B. McNairn-Leader staff
MORRISBURG–With the holiday season once again just around the corner, artists and crafters are putting the finishing touches on their work for the annual Morrisburg and District Arts and Crafts Association Show coming up at the Morrisburg Legion, November 16 and 17.
Busy preparing her pieces for the show is artist Sally Munnings of Cardinal, formerly of New Zealand.
Over the years, Munnings has created a huge number of paintings many of them capturing the beauty of her adopted New Zealand where she and her husband Ron lived for 37 years. Her portfolio shows her versatility as an artist and her dramatic use of colour, sometimes bold and vibrant, sometimes soft and subtle.
“I grew up in Brockville,” says Sally recalling how her and husband Ron packed up their family of three youngsters all under the age of 10 years and headed off for life in New Zealand.
“It’s a lovely country,” says Sally. “It is small but you see such a variety of scenery.”

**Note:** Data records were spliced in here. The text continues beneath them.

-- ==== Sys2Proof/WellFormed.lean ====
section
/-! DEFINITION. Which commands are well formed: the cell a link command carries must be of the kind
the command's row is about (R191). Lane numbers, words and levels are well formed by their types. -/

namespace Sys2Proof

/-- A command is well formed when the cell it carries, if any, is one its row is about. -/
def Instr.wellFormed : Instr → Bool
  | .malformedCell c => c.malformed
  | .trafficCell c => c.isTraffic
  | .requestCell c => c.isRequest
  | .powerOn | .resetNAsserted | .startupComplete _ | .badOp | .ident | .softReset | .cursorSet
  | .read | .write | .writePattern | .writeInject | .writeProfile | .writeTxplan | .writeRxplan
  | .writeDevcfg _ | .pageWrite | .commit | .runStart | .runStop | .tallyClear | .snapshot
  | .insert | .statusRead | .statusAck | .classClear | .captureRead | .testStart | .testAbort
  | .arbiterSend | .lineWordSlot _ | .receivedWord _ _ | .lockAcquired _ _ | .lockBlockEnd _ _
  | .windowClose _ _ | .markerLoss _ _ | .sigOkFalls _ | .sigOkRises _ | .tick
  | .runLimitReached _ | .trigPinChange _ | .trigLevelAccepted | .testWord | .testAcquireTimeout
  | .testInjectComplete | .resetNReleased => true

end Sys2Proof
end

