-- ==== Sys2Proof/Tests/Slice0.lean ====
section
/-! SUPPORT. Tests. Every expected value is from the manual's worked examples and tables, or worked out by hand
from the rule that the docstring cites. -/

namespace Sys2Proof.Machine.Tests

-- Each test is a kernel evaluation: one after the other keeps the number of threads small.
set_option Elab.async false

/-! ### Helpers -/

/-- The answer is a next state of which `p` holds. -/
def given (o : Host.Outcome State Fault Refusal) (p : State → Bool) : Bool :=
  match o with
  | .next t => p t
  | .fault _ | .refused _ => false

/-- A request to address 0 with tag 9. -/
def req (op : Byte) (a0 a1 a2 : Byte := 0) (payload : Payload := 0) : Cell :=
  { kind := 2, lane := 0, address := 0, tag := 9, op := op, a0 := a0, a1 := a1, a2 := a2,
    payload := payload }

/-- The state with a request waiting alone. -/
def asked (c : Cell) (s : State := State.reset) : State :=
  { s with link := { s.link with requests := [c], response := none } }

/-- Cursor 1 stands on a table entry. -/
def cursor1 (table : Table) (index : Nat) (s : State := State.reset) : State :=
  { s with link := { s.link with cursors := s.link.cursors.set 1 { table := table, index := index } } }

/-- The status of the response that a state holds. -/
def status (t : State) : Option Byte := t.link.response.map Cell.op

/-- Byte `k` and the number in `n` bytes from it, of the response that a state holds. -/
def got (t : State) (k n : Nat) : Option Nat := t.link.response.map fun c => numAt c.payload k n

/-- The bits set in a word, lowest first. -/
def bitsOf (w : Word) : List Nat := (List.range 64).filter w.getLsbD

/-- TX lane `n` changed. -/
def withTx (n : Lane) (f : TxLane → TxLane) (s : State := State.reset) : State :=
  { s with tx := s.tx.set n.val (f s.tx[n]) }

/-- RX lane `n` changed. -/
def withRx (n : Lane) (f : RxLane → RxLane) (s : State := State.reset) : State :=
  { s with rx := s.rx.set n.val (f s.rx[n]) }

/-- TX lane 2 in PASS with this queue. -/
def passing (queue : List Payload) : State :=
  withTx 2 fun l => { l with active := { l.active with mode := .pass }, queue := queue }

/-- Eight words 1 to 8 as a traffic cell's payload. -/
def traffic : Payload := payloadOfWords 0 [1, 2, 3, 4, 5, 6, 7, 8]

/-- A traffic cell for a lane. -/
def trafficFor (lane : Byte) : Cell :=
  { kind := 1, lane := lane, address := 0, tag := 0, op := 0, a0 := 0, a1 := 0, a2 := 0,
    payload := traffic }

/-- TX lane 7 in PATTERN with entry 2, LFSR of degree 15 with offsets 1, marker exponent 10 and tag 7. -/
def patterned (f : TxLane → TxLane) : State :=
  withTx 7 (fun l => f { l with
      active := { l.active with mode := .pattern, pattern := 2, markerExp := 10, tag := 7 },
      countdown := some 1024 })
    { State.reset with patterns := State.reset.patterns.set 2 (.lfsr 15 [1] 0x7FFF false) }

/-- RX lane 3 checks entry 0, a loop of the one word 0, in LOCKED and RUNNING. -/
def checking (f : RxLane → RxLane) : State :=
  withRx 3 (fun l => f { l with
      sigOk := true, active := { l.active with check := some 0, capture := .all },
      run := { state := .running, ms := 7, limit := 0 },
      checker := { l.checker with state := .locked, expected := some (.words 0) } })
    { State.reset with patterns := State.reset.patterns.set 0 (.words 0 1 false) }

/-- The same with its checker changed. -/
def checker (f : Checker → Checker) : State := checking fun l => { l with checker := f l.checker }
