-- ==== Sys2Proof/Machine/Jobs.lean ====
section
/-! DEFINITION. The copy engine (R207 to R245): cards and their refusal, footprints and edges, the elements a job moves,
translation and parking, completion, and the barrier step (R247) that completions and releases share. -/

namespace Sys2Proof.Machine

/-! ### Barrier objects (R246, R247) -/

/-- A barrier object (R246). -/
structure BarObj where
  reload : Nat
  remain : Nat
  bytes : Nat
  w2 : Nat
  gen : Nat
deriving DecidableEq, Repr

def BarObj.ofBytes (bs : List Byte) : BarObj :=
  let w (i : Nat) : Nat := natOfBytes ((bs.drop (4 * i)).take 4)
  ⟨w 0 / 65536, w 0 % 65536, w 1, w 2, w 3⟩

def BarObj.toBytes (b : BarObj) : List Byte :=
  bytesOfNat 4 (b.remain + 65536 * b.reload) ++ bytesOfNat 4 b.bytes ++ bytesOfNat 4 b.w2 ++ bytesOfNat 4 b.gen

def BarObj.cur (b : BarObj) : Nat := b.w2 / 65536 % 256
def BarObj.last (b : BarObj) : Nat := b.w2 / 256 % 256
def BarObj.ov (b : BarObj) : Bool := b.w2 / 2 % 2 = 1
def BarObj.ph (b : BarObj) : Bool := b.w2 % 2 = 1

/-- Word 2 from its fields, the reserved bits as they were (R247). -/
def BarObj.setW2 (b : BarObj) (cur last : Nat) (ov ph : Bool) : BarObj :=
  { b with w2 := b.w2 / 2 ^ 24 * 2 ^ 24 + cur % 256 * 2 ^ 16 + last % 256 * 2 ^ 8 + b.w2 / 4 % 64 * 4 +
      (if ov then 2 else 0) + (if ph then 1 else 0) }

/-- `step(obj, n, delta, f)` (R247). -/
def BarObj.step (b : BarObj) (n : Nat) (delta : Int) (f : Nat) : BarObj :=
  let past := decide (b.remain < n)
  let remain := b.remain - n
  let t := sextN 32 b.bytes + delta
  let range := decide (t < -(2 ^ 31 : Int)) || decide ((2 ^ 31 : Int) ≤ t)
  let bytes := lowBits 32 t
  let cur := b.cur ||| f
  let ov := b.ov || (decide (0 < n) && past) || range
  let b1 : BarObj := { b with remain := remain, bytes := bytes }
  if remain = 0 ∧ bytes = 0 then
    { b1.setW2 0 cur ov (!b.ph) with remain := b.reload, gen := (b.gen + 1) % 2 ^ 32 }
  else b1.setW2 cur b.last ov b.ph

/-- A barrier step at an on-chip address of a context (R247). -/
def State.barStep (s : State) (ctx own a n : Nat) (delta : Int) (f : Nat) : State :=
  s.mapWrite ctx own a ((BarObj.ofBytes (s.mapRead ctx own a 16)).step n delta f).toBytes

/-! ### Job cards (R209 to R212) -/

/-- The fields of a captured card, the displacement of R227 applied. -/
structure Card where
  mode : Nat
  sf : Nat
  df : Nat
  src : Nat
  dst : Nat
  ext : List Nat
  fill : Nat
  sstr : List Int
  dstr : List Int
  cntva : Nat
  cntinc : Nat
  bar : Nat
  idxa : Nat
  idxn : Nat
deriving DecidableEq, Repr

def Card.ofWords (l : List Word) : Card :=
  let w (i : Nat) : Nat := (l.getD i 0).toNat
  { mode := w 0, sf := w 1 % 256, df := w 1 / 256 % 256, src := w 2 + 2 ^ 32 * w 3, dst := w 4 + 2 ^ 32 * w 5,
    ext := (List.range 7).map fun i => w (6 + i), fill := w 13,
    sstr := (List.range 6).map fun i => sextN 32 (w (14 + i)), dstr := (List.range 6).map fun i => sextN 32 (w (20 + i)),
    cntva := w 26 + 2 ^ 32 * w 27, cntinc := w 28, bar := w 29, idxa := w 30, idxn := w 31 }

def Card.kind (c : Card) : Nat := c.mode % 16
def Card.dims (c : Card) : Nat := c.mode / 2 ^ 4 % 8
def Card.esz (c : Card) : Nat := c.mode / 2 ^ 7 % 8
def Card.xf (c : Card) : Nat := c.mode / 2 ^ 10 % 16
def Card.scope (c : Card) : Nat := c.mode / 2 ^ 20 % 16
def Card.cen (c : Card) : Bool := c.mode / 2 ^ 24 % 2 = 1
def Card.ben (c : Card) : Bool := c.mode / 2 ^ 25 % 2 = 1
def Card.edge (c : Card) : Bool := c.mode / 2 ^ 26 % 2 = 1

def isQ4 (f : Nat) : Bool := f = 0x09
def isS24 (f : Nat) : Bool := f = 0x0A

/-- Whether the formats are read (R211). -/
def Card.fmts (c : Card) : Bool :=
  c.xf = 2 || c.xf = 3 || c.xf = 4 || c.kind = 4 || isQ4 c.sf || isS24 c.sf || isQ4 c.df || isS24 c.df

/-- Bits per element of a one-plane format. -/
def bitsOf (f : Nat) : Nat := if f = 0x0B then 1 else ((elemFmt f).map EFmt.width).getD 8
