/-- One part of a store: the supervisor region, the own window, or the commit queue. -/
def State.put (s : State) (a : Nat) (bs : List Byte) : State :=
  match s.src.ctlOff a with
  | some o => s.ctlWrite o bs
  | none => { s with tile := s.tile.store a bs }

/-- The parts of a store as one entry of the queue, or in order to the own window (R187, R188). -/
def State.putParts (s : State) (x : Acc) (data : List Byte) : State :=
  let parts := x.parts.zipIdx.map fun p => (p.1.1, (data.drop (p.1.2 * p.2)).take p.1.2)
  if (x.parts.head?.bind fun p => s.src.ownOff p.1).isSome then
    parts.foldl (fun s p => s.put p.1 p.2) s
  else
    { s with tile := s.tile.landOutputs.hold (parts.flatMap fun p => cellsOf p.1 p.2) }

/-- Every store: the checks of R178, its waits, the merge of R179, then the bytes. -/
def State.storeAcc (s : State) (x : Acc) (aligned vector : Bool) (data : List Byte) : Body :=
  match s.slotCause x aligned true vector with
  | some c => .trap c (nat32 x.ea) 0 0
  | none =>
    if s.accTokens x && !s.src.cq.isEmpty then .ckpt
    else if s.storeWaits x then .stall
    else
      let part := x.parts.any fun p => p.2 % 4 ≠ 0
      let h := if part && inMemory s.src.ltile x.ea then s.mergeHit s.src x.bytes else .none
      s.eccOutcome h x.ea (.ok ((s.settle x).putParts x data))

/-- A scalar store of n bytes. -/
def State.storeN (s : State) (o : FM) (n : Nat) : Host.Outcome State Fault Refusal :=
  s.runOp (s.fmGate o [o.d, o.a] []) fun x =>
    let a := (s.ea o.a o.off n).toNat
    x.storeAcc ⟨a, [(a, n)]⟩ (a % n = 0) false (bytesOfNat n (s.rd o.d).toNat)

def execStw (o : FM) (s : State) : Host.Outcome State Fault Refusal := s.storeN o 4
def execSth (o : FM) (s : State) : Host.Outcome State Fault Refusal := s.storeN o 2
def execStb (o : FM) (s : State) : Host.Outcome State Fault Refusal := s.storeN o 1

/-- `vst` (R186). -/
def execVst (o : FMV) (s : State) : Host.Outcome State Fault Refusal :=
  s.runOp (s.gate o.g (operandCheck (s.src.vOk o.d && s.src.regOk o.a)) ⟨[o.a], [o.d], [], []⟩) fun x =>
    let a := (s.ea o.a o.off 64).toNat
    (x.parity [o.d]).storeAcc ⟨a, [(a, 64)]⟩ (a % 64 = 0) true (vecBytes (s.rdV o.d))

/-- `vsts` (R187). -/
def execVsts (o : FMV) (s : State) : Host.Outcome State Fault Refusal :=
  s.runOp (s.gate o.g (operandCheck (s.src.vOk o.d && s.src.pairOk o.a)) ⟨[o.a, pairHi o.a], [o.d], [], []⟩) fun x =>
    (x.parity [o.d]).storeAcc (s.strided o) (s.stridedAligned o) true (vecBytes (s.rdV o.d))

/-! ### Prefetch (R189) -/

/-- A unit takes an entry of the load buffer, the least recently used one leaving. -/
def Tile.prefetch (t : Tile) (unit word : Nat) (bs : List (Nat × Option Byte)) : Tile :=
  let l := t.loadBuf.filter fun e => decide (e.1 ≠ unit)
  { t with
    loadBuf := l.drop (l.length - 15) ++ [(unit, none)]
    loads := t.loads ++ [⟨.buffer unit, .bytes bs, word⟩] }

/-- The fill of a unit is on its way; bytes of elements of bad parity are undefined (R291, R294). -/
def State.startFill (s : State) (unit : Nat) : State :=
  { s with tile := s.tile.prefetch unit s.iss.word ((List.range 64).map fun i =>
      (unit + i, match s.eccByte (unit + i) with
        | .event _ => some (Config.freeByte s.free (unit + i))
        | _ => none)) }

/-- `pref` (R189): it reads the words of its unit, and meets their errors, as a load does (R179). -/
def execPref (o : FMP) (s : State) : Host.Outcome State Fault Refusal :=
  s.runOp (s.gate o.g (operandCheck (s.src.regOk o.a)) (usesRegs [o.a] [])) fun x =>
    let unit := (s.ea o.a o.off 64).toNat / 64 * 64
    if s.src.owns unit || !s.slotOk s.src unit 64 false then .ok x
    else x.eccOutcome (EccHit.worst ((List.range 64).map fun i => s.eccByte (unit + i))) unit (.ok (x.startFill unit))

/-! ### Atomics (R190 to R192) -/

/-- The checks of an atomic or flagged store on its addresses: misaligned, then access-fault, in that order over all of them;
with the address reported. -/
def State.wordCause (s : State) (as : List Nat) : Option (Cause × Nat) :=
  match as.find? fun a => decide (a % 4 ≠ 0) with
  | some a => some (.misaligned, a)
  | none =>
    match as.find? fun a => !(s.slotOk s.src a 4 true && inMemory s.src.ltile a) with
    | some a => some (.accessFault, a)
    | none => none

/-- An atomic that returns nothing: at issue in the own window, on the word as the tile sees it before the bundle, else held (R48,
R192, R188). -/
def State.plainAtomic (s : State) (op : AtomOp) (a : Nat) (v e : Word) : State :=
  let t := s.tile.landOutputs
  match t.ownOff a with
  | some off => { s with tile := t.ownWrite off (bytesOfNat 4 (op.apply (s.seenWord s.src.landOutputs a) v e).toNat) }
  | none => { s with tile := t.enqueue (.atomic op a v e) }
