-- ==== Sys2Proof/Machine/Mynyx.lean ====
section
/-! DEFINITION. Voted machines (R393, R431), the command processors (R397 to R405), launches and their binding (R21, R118 to
R125, R136, R394, R400), and the commands that act at once. -/

namespace Sys2Proof.Machine

/-- RESYNC_COMPLETE: TRIPLEX again; a second soft error on the way stops the machine. -/
def execResyncComplete (m : Nat) (s : State) : Host.Outcome State Fault Refusal :=
  let x := s.dev.machine m
  if x.state = .resync then
    if x.struck = 0 then
      let s := s.setMachine { x with state := .triplex }
      .next { s with dev := { s.dev with vres := s.dev.vres + 1 } }
    else .next (s.stopMachine x)
  else .next s

/-! ### Budget windows (R396) -/

/-- BUDGET_WINDOW: the shares in force at a resource are, from its window boundary on, those last commanded. -/
def execBudgetWindow (r : Nat) (s : State) : Host.Outcome State Fault Refusal :=
  .next { s with dev := { s.dev with windows := (r, s.dev.shares) :: s.dev.windows.filter fun p => decide (p.1 ≠ r) } }

/-! ### Commands (R399, R400, R404) -/

def Cmd.typ (c : Cmd) : Nat := c.word 0 % 256
def Cmd.sub (c : Cmd) : Nat := c.word 0 / 2 ^ 16 % 256
def Cmd.ord (c : Cmd) : Bool := c.word 0 / 2 ^ 9 % 2 = 1

/-- A command of a TYPE and SUB that the tables name (R400, R401). -/
def Cmd.known (c : Cmd) : Bool :=
  decide (1 ≤ c.typ) && decide (c.typ ≤ 8) && (c.typ ≠ 5 || decide (c.sub ≤ 2)) && (c.typ ≠ 6 || decide (c.sub ≤ 13))

def allBits : Nat := 0xFFFFFFFF

/-- The bits of the words of the body, from 0x10 on, that a command's fields occupy (R400, R402). -/
def bodyMasks (typ sub : Nat) : List Nat :=
  let f := allBits
  match typ, sub with
  | 1, _ => [f, f, f, f, 0x3FFFF, f]
  | 2, _ => [f, f]
  | 3, _ => [f, f, f, f]
  | 4, _ => [f, f, f, f]
  | 5, _ => [f, f, f, f, f]
  | 6, 0 => [0x03FF073F, 0xFFFFF, f, f, f, f, f, f]
  | 6, 1 => [0x3F]
  | 6, 2 => [0xFF]
  | 6, 3 => [0x03FF073F, 0xFFFFF, f, f, f, f, f, f]
  | 6, 4 => [f, f, 0, 0, 0, 0, 0, 0, 0, 0, f, f]
  | 6, 5 => [0xFF]
  | 6, 6 => [0x33F, f, f]
  | 6, 7 => [0x3F, 0xFFFFF, 0xFFFFF, 0, f, f]
  | 6, 8 => [0x3F, f, 0, 0, 0, 0, 0, 0, 0, 0, f, f]
  | 6, 9 => [0xFF]
  | 6, 10 => [f, f]
  | 6, 11 => [0xFFFFF, 0, f, f, f, f]
  | 6, 12 => [0x3F, 0x1FF, 0xFF, 1]
  | 6, 13 => [f, f, 0x1F]
  | 7, _ => [0xF]
  | _, _ => []

/-- No reserved bit of the command is set (R403). -/
def Cmd.bodyOk (c : Cmd) : Bool :=
  decide (c.word 0 &&& 0xFF00FC00 = 0) && decide (c.word 4 = 0) &&
    (List.range 12).all fun i => decide (c.word (0x10 + 4 * i) &&& (allBits - (bodyMasks c.typ c.sub).getD i 0) = 0)

/-- Whether the ladder keeps a queue's commands from starting (R407, R408). -/
def State.laddered (s : State) (x : Queue) : Bool :=
  x.num ≠ 0 && ((s.ctx? x.ctx).map fun c => decide (c.state ≠ .run)).getD true

/-- Whether an earlier command of the queue keeps a later one from starting: one that has not started itself, but for a
SIGNAL waiting to act; a WAIT, a FENCE, or a POWER held by a thermal trip (R404, R433). -/
def Cmd.holds (e : Cmd) (tripped : Bool) : Bool :=
  e.state ≠ .done && ((e.state = .fetched && !(e.typ = 3 && !e.ord)) || e.typ = 4 || e.typ = 8 || (tripped && e.typ = 7))

def Queue.earlier (x : Queue) (c : Cmd) : List Cmd := x.cmds.filter fun e => decide (e.sq < c.sq)

/-- Every earlier command of the queue has completed. -/
def Queue.clear (x : Queue) (c : Cmd) : Bool := (x.earlier c).all fun e => decide (e.state = .done)

def State.mayStart (s : State) (x : Queue) (c : Cmd) : Bool :=
  decide (s.dev.host.stage = 6) && (decide (x.state = .active) || decide (x.state = .faulted)) && !s.laddered x &&
    decide (c.state = .fetched) && ((x.earlier c).all fun e => !e.holds s.dev.tripped) && (!c.ord || x.clear c)

/-- What a command that starts comes to: it must wait with nothing done, it goes on, or it completes with a status. -/
inductive CmdEnd where
  | hold
  | wait (s : State)
  | done (s : State) (status : Nat)

def CmdEnd.finish (q : Nat) (c : Cmd) (s : State) : CmdEnd → State
  | .hold => s
  | .wait s' => s'
  | .done s' st => s'.completeCmd q c.sq st

/-- Whether a command would wait without a change of anything. -/
def CmdEnd.still (s : State) : CmdEnd → Bool
  | .hold => true
  | .wait s' => decide (s' = s)
  | .done _ _ => false

/-- The machine that carries out a command: the migration engine a COPY, the queue's command processor a SIGNAL, WAIT or FENCE,
firmware the rest. -/
def Cmd.by (c : Cmd) (q : Nat) : Voted :=
  match c.typ with
  | 2 => .migration
  | 3 => .processor q
  | 4 => .processor q
  | 8 => .processor q
  | _ => .firmware

def State.beginCmd (s : State) (q : Nat) (c : Cmd) : State := s.putCmd q { c with state := .started }

/-- A command of a type starts, if it is its turn: status 0x02 where its queue may not give it, 0x01 where it is malformed. -/
def State.doCmd (s : State) (q sq typ : Nat) (sub : Option Nat) (permitted : Queue → Cmd → Bool)
    (go : State → Queue → Cmd → CmdEnd) : Host.Outcome State Fault Refusal :=
  match s.queue? q, s.cmd? q sq with
  | some x, some c =>
    if c.typ = typ ∧ (sub = none ∨ sub = some c.sub) ∧ s.mayStart x c = true then
      if !permitted x c then .next (s.applied (c.by q) (·.completeCmd q sq 2))
      else if !c.bodyOk then .next (s.applied (c.by q) (·.completeCmd q sq 1))
      else if (go (s.beginCmd q c) x c).still s then .next s
      else .next (s.applied (c.by q) fun s => (go (s.beginCmd q c) x c).finish q c s)
    else .next s
  | _, _ => .next s

/-- A started command that waits goes on. -/
def State.againCmd (s : State) (q sq typ : Nat) (go : State → Queue → Cmd → CmdEnd) : Host.Outcome State Fault Refusal :=
  match s.queue? q, s.cmd? q sq with
  | some x, some c =>
    if c.typ = typ ∧ c.state = .started ∧ (go s x c).still s = false then
      .next (s.applied (c.by q) fun s => (go s x c).finish q c s)
    else .next s
  | _, _ => .next s

/-! ### Fetching (R397, R399, R404, R405, R427) -/

/-- The doorbell of a queue (R426). -/
def Device.doorbell (d : Device) (q : Nat) : Nat := ((d.host.dbell.find? fun p => decide (p.1 = q)).map Prod.snd).getD 0

def XErr.fcause : XErr → Nat
  | .invalid => 1
  | .denied => 2

/-- A queue's own context in its event records. -/
def Queue.recCtx (x : Queue) : Nat := if x.num = 0 then noCtx else x.ctx

/-- QUEUE_FAULTED: event 0x23 of the command processor. -/
def State.ringFault (s : State) (x : Queue) (e : XErr) : State :=
  (s.faultQueue x.num e.fcause).srcEvent (0x5000 + x.num) 0x23 (Queue.recCtx x) [nat32 x.num, nat32 e.fcause]

/-- Sixteen words from their bytes. -/
def cmdWords (bs : List Byte) : List Word := (List.range 16).map fun i => BitVec.ofNat 32 (natOfBytes ((bs.drop (4 * i)).take 4))

/-- The place of a queue's command in the device's order of POWERs, where it is one that its queue may give (R432). -/
def Cmd.point (c : Cmd) (x : Queue) : List (Nat × Nat × Nat) :=
  if c.typ = 7 ∧ x.priv = true ∧ c.bodyOk = true then [(x.num, c.sq, c.word 0x10 % 16)] else []

/-- A fetched command joins its queue; a POWER takes its place in the device's order (R432). -/
def State.takeCmd (s : State) (x : Queue) (bs : List Byte) : State :=
  let c : Cmd := ⟨x.head, cmdWords bs, .fetched, 0, false, 0, [], 0, none, [], []⟩
  let s := s.putQueue { x with head := x.head + 1, cmds := x.cmds ++ [c] }
  { s with dev := { s.dev with pointNext := s.dev.pointNext ++ c.point x } }

/-- The status of a command that no table names: status 0x02 where CTX is not accepted (R401), 0x01 otherwise. -/
def Cmd.unknownStatus (c : Cmd) (x : Queue) : Nat := if c.typ = 6 ∧ x.priv = false then 2 else 1

/-- The next fetch of a queue, once its machine's output is applied. -/
def State.fetchCmd (s : State) (x : Queue) : State :=
  match s.cmdRead (s.queuePasid x) (x.ring + 64 * (x.head % 2 ^ x.logn)) 64 with
  | .error e => s.ringFault x e
  | .ok bs => s.takeCmd x bs

/-- COMMAND_FETCH: a fetched command of no known kind completes in its turn; otherwise the next command is fetched. -/
def execCommandFetch (q : Nat) (s : State) : Host.Outcome State Fault Refusal :=
  match s.queue? q with
  | none => .next s
  | some x =>
    match x.cmds.find? fun c => !c.known && s.mayStart x c with
    | some c => .next (s.applied (.processor q) (·.completeCmd q c.sq (c.unknownStatus x)))
    | none =>
      if s.dev.host.stage ≠ 6 ∨ x.state ≠ .active ∨ s.laddered x = true ∨
          x.head % 2 ^ x.logn = s.dev.doorbell q % 2 ^ x.logn then .next s
      else .next (s.applied (.processor q) (·.fetchCmd x))

/-! ### Code images (R29, R119) -/

/-- Packets of a code store. -/
def codePackets : Nat := 87381

/-- Places in the code stores that images occupy: those of handlers and of launches. -/
def State.usedCode (s : State) : List (Nat × Nat) :=
  s.dev.ctxs.map (fun c => (c.hBase, c.hBase + c.hSize)) ++
    s.dev.launches.map fun l => (l.task.imgBase, l.task.imgBase + l.task.imgSize)

/-- The first place for an image among used ones. -/
def roomAmong (used : List (Nat × Nat)) (size : Nat) : Option Nat :=
  (0 :: used.map Prod.snd).find? fun b =>
    decide (b + size ≤ codePackets) && !(used.any fun r => decide (b < r.2) && decide (r.1 < b + size))

/-- The image base that the firmware chooses for an image: the first place free in every code store. -/
def State.codeRoom (s : State) (size : Nat) : Option Nat := roomAmong s.usedCode size

/-- An image written into the code stores of some clusters. -/
def State.placeCode (s : State) (clusters : List Nat) (base : Nat) (bs : List Byte) : State :=
  { s with dev := { s.dev with code := clusters.foldl (fun m cl => m.write (codeStore cl + 12 * base) bs) s.dev.code } }

/-- The clusters that hold some logical tiles of a context. -/
def State.clustersOf (s : State) (ctx : Nat) (ls : List Nat) : List Nat :=
  (ls.filterMap fun l => (s.logical ctx l).map fun t => t.phys / 16).eraseDups

/-! ### The launch header (R120, R121, R124) -/

/-- The device's feature mask, cr.fmask and cr.fmaskh (R124, R379). -/
def featureMask : Nat := 0x7F

/-- n bytes at an offset. -/
def fieldAt (bs : List Byte) (off n : Nat) : Nat := natOfBytes ((bs.drop off).take n)

/-- Fields of a header (R120). -/
structure Header where
  ver : Nat
  rlen : Nat
  skew : Nat
  entry : Nat
  size : Nat
  widths : List Nat
  sregs : Nat
  lrows : Nat
  strms : Nat
  tregs : Nat
  jobs : Nat
  spad : Nat
  bars : Nat
  sctx : Nat
  feat : Nat
  reserved : Bool
deriving DecidableEq, Repr

/-- The reserved bits of the header's words. -/
def headerReserved : List Nat :=
  [0xFF000000, 0xFFF00000, 0xFFF00000, allBits, 0, 0xFFFFFC00, 0, 0xFFFFFF00, 0, 0xFFFF0000, 0xFFFF0000, allBits, 0, 0,
    allBits, allBits]

def Header.ofBytes (bs : List Byte) : Header :=
  let w := fieldAt bs 0x10 8
  { ver := fieldAt bs 0 1
    rlen := fieldAt bs 1 1
    skew := fieldAt bs 2 1
    entry := fieldAt bs 4 4 % 2 ^ 20
    size := fieldAt bs 8 4 % 2 ^ 20
    widths := (List.range 6).map fun i => w / 2 ^ (7 * i) % 128
    sregs := fieldAt bs 0x18 1
    lrows := fieldAt bs 0x19 1
    strms := fieldAt bs 0x1A 1
    tregs := fieldAt bs 0x1B 1
    jobs := fieldAt bs 0x1C 1
    spad := fieldAt bs 0x20 4
    bars := fieldAt bs 0x24 2
    sctx := fieldAt bs 0x28 2
    feat := fieldAt bs 0x30 8
    reserved := (List.range 16).any fun i => decide (fieldAt bs (4 * i) 4 &&& headerReserved.getD i 0 ≠ 0) }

Sally and Ron remained in New Zealand for 37 years until the earthquake of February 2011, which severely damaged Christchurch, the second largest city in New Zealand.
“Christchurch suffered badly with the earthquake,” says Sally. “Our home was okay, but we lost a lot of our belongings. It just felt that it was time to come back home. My daughter (Mary Kate Munnings) had been here for 20 years.”
Sally worked in a hospital occupational therapy department while in New Zealand. Although she always dabbled in her art, it was when she retired that she really took it up.
“I started in oils, but now I work in acrylics. I find the acrylics, very versatile and easy. You can leave it for ages and go back to it.”
“In New Zealand, when I was near retirement, I did a night school course and the instructor asked me if I was interested in enrolling in a school certification course. Because I had never done anything in high school, I had nothing to measure my work by. I did university entrances as well.”
“I also began to cast around for groups to join, and there were groups in Christchurch that worked indoors and outdoors. I met a lot of friends.”
Of her work, Sally says “I like to try different things. If I see something that looks interesting, then I will try it. I probably don’t have any particular style.”
“Most of my work has been done since I retired. Eventually, I joined quite a few groups, and eventually it took over my life.”
“I would often start a piece at home and work at it in a group. One group tudor was a high school art teacher. He was really good at critiquing; pointing out what would make your painting better. He was wonderful.”
Upon her return to Canada, Sally again searched out art groups. She is currently involved with a group in South Grenville. We meet once a week in Prescott. It’s very social and it provides me with incentive. We help one another and learn from each other.”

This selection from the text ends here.